• **ASSIGNED TASK**
Needed from the data below: every line from the one with "(ln.depth ≠ 8 →" up to and including the one with "let v := piecesAt s3 c.tr 8 reached", repeated exactly and with nothing else.

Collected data
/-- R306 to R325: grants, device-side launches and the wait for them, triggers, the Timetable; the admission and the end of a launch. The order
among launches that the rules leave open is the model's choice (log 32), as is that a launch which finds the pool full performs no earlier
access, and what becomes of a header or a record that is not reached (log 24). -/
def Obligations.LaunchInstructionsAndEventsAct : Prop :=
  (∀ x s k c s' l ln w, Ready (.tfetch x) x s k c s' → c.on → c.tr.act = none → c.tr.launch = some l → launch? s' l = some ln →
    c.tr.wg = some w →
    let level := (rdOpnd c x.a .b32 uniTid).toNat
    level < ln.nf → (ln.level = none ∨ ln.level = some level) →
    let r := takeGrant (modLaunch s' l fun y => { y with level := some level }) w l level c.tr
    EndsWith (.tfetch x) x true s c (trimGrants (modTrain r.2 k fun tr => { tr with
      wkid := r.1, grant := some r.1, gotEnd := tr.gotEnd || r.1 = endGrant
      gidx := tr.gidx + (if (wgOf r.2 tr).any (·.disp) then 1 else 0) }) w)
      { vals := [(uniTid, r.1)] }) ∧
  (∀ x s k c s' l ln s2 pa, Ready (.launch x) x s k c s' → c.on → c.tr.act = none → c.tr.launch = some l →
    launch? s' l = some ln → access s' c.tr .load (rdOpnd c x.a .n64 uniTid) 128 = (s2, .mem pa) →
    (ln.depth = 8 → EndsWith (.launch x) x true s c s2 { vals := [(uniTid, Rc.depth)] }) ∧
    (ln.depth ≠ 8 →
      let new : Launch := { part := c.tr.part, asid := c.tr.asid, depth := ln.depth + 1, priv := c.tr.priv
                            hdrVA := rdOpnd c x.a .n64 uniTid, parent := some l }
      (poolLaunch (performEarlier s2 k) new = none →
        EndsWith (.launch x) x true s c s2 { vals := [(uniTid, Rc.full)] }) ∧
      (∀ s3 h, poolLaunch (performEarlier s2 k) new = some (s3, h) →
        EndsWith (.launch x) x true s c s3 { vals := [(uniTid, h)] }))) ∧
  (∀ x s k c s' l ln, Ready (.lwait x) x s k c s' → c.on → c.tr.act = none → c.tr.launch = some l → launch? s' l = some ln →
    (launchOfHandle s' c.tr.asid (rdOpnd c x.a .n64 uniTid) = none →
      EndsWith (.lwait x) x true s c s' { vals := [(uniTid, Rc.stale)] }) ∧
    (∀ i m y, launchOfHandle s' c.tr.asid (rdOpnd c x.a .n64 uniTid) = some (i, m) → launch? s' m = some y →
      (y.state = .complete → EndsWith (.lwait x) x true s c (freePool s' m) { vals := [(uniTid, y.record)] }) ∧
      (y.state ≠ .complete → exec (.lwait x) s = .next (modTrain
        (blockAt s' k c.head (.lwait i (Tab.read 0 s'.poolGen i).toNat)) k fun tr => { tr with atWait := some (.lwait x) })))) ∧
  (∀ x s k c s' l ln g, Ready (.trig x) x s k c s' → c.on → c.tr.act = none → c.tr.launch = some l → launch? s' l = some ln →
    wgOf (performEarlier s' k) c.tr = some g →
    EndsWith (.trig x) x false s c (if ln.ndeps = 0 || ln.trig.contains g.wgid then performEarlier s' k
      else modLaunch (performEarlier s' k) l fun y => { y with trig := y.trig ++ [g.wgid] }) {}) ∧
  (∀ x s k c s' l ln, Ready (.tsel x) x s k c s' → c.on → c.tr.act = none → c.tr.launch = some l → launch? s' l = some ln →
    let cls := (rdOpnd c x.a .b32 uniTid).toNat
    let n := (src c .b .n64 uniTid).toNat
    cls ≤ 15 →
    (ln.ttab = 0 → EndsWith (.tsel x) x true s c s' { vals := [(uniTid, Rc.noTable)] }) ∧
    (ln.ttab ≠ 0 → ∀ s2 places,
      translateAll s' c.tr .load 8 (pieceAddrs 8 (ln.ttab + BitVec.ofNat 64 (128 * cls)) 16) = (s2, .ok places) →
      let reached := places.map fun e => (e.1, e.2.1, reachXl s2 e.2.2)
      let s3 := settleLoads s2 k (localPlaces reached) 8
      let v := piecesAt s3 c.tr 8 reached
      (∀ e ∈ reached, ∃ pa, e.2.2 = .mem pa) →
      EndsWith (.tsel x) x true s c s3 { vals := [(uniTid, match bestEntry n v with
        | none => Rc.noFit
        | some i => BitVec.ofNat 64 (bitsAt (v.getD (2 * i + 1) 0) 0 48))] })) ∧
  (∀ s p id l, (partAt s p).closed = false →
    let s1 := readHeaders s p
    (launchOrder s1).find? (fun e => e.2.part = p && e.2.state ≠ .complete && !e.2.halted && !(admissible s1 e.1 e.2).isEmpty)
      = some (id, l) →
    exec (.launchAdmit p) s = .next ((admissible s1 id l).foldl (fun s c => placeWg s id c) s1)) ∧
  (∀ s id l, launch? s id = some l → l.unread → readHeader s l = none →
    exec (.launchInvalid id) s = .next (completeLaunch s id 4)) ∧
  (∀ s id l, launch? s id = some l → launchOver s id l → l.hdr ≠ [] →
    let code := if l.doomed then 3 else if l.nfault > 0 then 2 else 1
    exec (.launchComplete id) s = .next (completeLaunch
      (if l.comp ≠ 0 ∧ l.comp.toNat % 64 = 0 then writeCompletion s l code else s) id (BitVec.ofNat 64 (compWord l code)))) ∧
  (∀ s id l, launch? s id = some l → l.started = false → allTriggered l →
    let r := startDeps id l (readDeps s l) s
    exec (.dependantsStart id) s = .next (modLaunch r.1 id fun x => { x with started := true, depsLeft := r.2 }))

• **FINISHED TASK**
    (ln.depth ≠ 8 →
      let new : Launch := { part := c.tr.part, asid := c.tr.asid, depth := ln.depth + 1, priv := c.tr.priv
                            hdrVA := rdOpnd c x.a .n64 uniTid, parent := some l }
      (poolLaunch (performEarlier s2 k) new = none →
        EndsWith (.launch x) x true s c s2 { vals := [(uniTid, Rc.full)] }) ∧
      (∀ s3 h, poolLaunch (performEarlier s2 k) new = some (s3, h) →
        EndsWith (.launch x) x true s c s3 { vals := [(uniTid, h)] }))) ∧
  (∀ x s k c s' l ln, Ready (.lwait x) x s k c s' → c.on → c.tr.act = none → c.tr.launch = some l → launch? s' l = some ln →
    (launchOfHandle s' c.tr.asid (rdOpnd c x.a .n64 uniTid) = none →
      EndsWith (.lwait x) x true s c s' { vals := [(uniTid, Rc.stale)] }) ∧
    (∀ i m y, launchOfHandle s' c.tr.asid (rdOpnd c x.a .n64 uniTid) = some (i, m) → launch? s' m = some y →
      (y.state = .complete → EndsWith (.lwait x) x true s c (freePool s' m) { vals := [(uniTid, y.record)] }) ∧
      (y.state ≠ .complete → exec (.lwait x) s = .next (modTrain
        (blockAt s' k c.head (.lwait i (Tab.read 0 s'.poolGen i).toNat)) k fun tr => { tr with atWait := some (.lwait x) })))) ∧
  (∀ x s k c s' l ln g, Ready (.trig x) x s k c s' → c.on → c.tr.act = none → c.tr.launch = some l → launch? s' l = some ln →
    wgOf (performEarlier s' k) c.tr = some g →
    EndsWith (.trig x) x false s c (if ln.ndeps = 0 || ln.trig.contains g.wgid then performEarlier s' k
      else modLaunch (performEarlier s' k) l fun y => { y with trig := y.trig ++ [g.wgid] }) {}) ∧
  (∀ x s k c s' l ln, Ready (.tsel x) x s k c s' → c.on → c.tr.act = none → c.tr.launch = some l → launch? s' l = some ln →
    let cls := (rdOpnd c x.a .b32 uniTid).toNat
    let n := (src c .b .n64 uniTid).toNat
    cls ≤ 15 →
    (ln.ttab = 0 → EndsWith (.tsel x) x true s c s' { vals := [(uniTid, Rc.noTable)] }) ∧
    (ln.ttab ≠ 0 → ∀ s2 places,
      translateAll s' c.tr .load 8 (pieceAddrs 8 (ln.ttab + BitVec.ofNat 64 (128 * cls)) 16) = (s2, .ok places) →
      let reached := places.map fun e => (e.1, e.2.1, reachXl s2 e.2.2)
      let s3 := settleLoads s2 k (localPlaces reached) 8
      let v := piecesAt s3 c.tr 8 reached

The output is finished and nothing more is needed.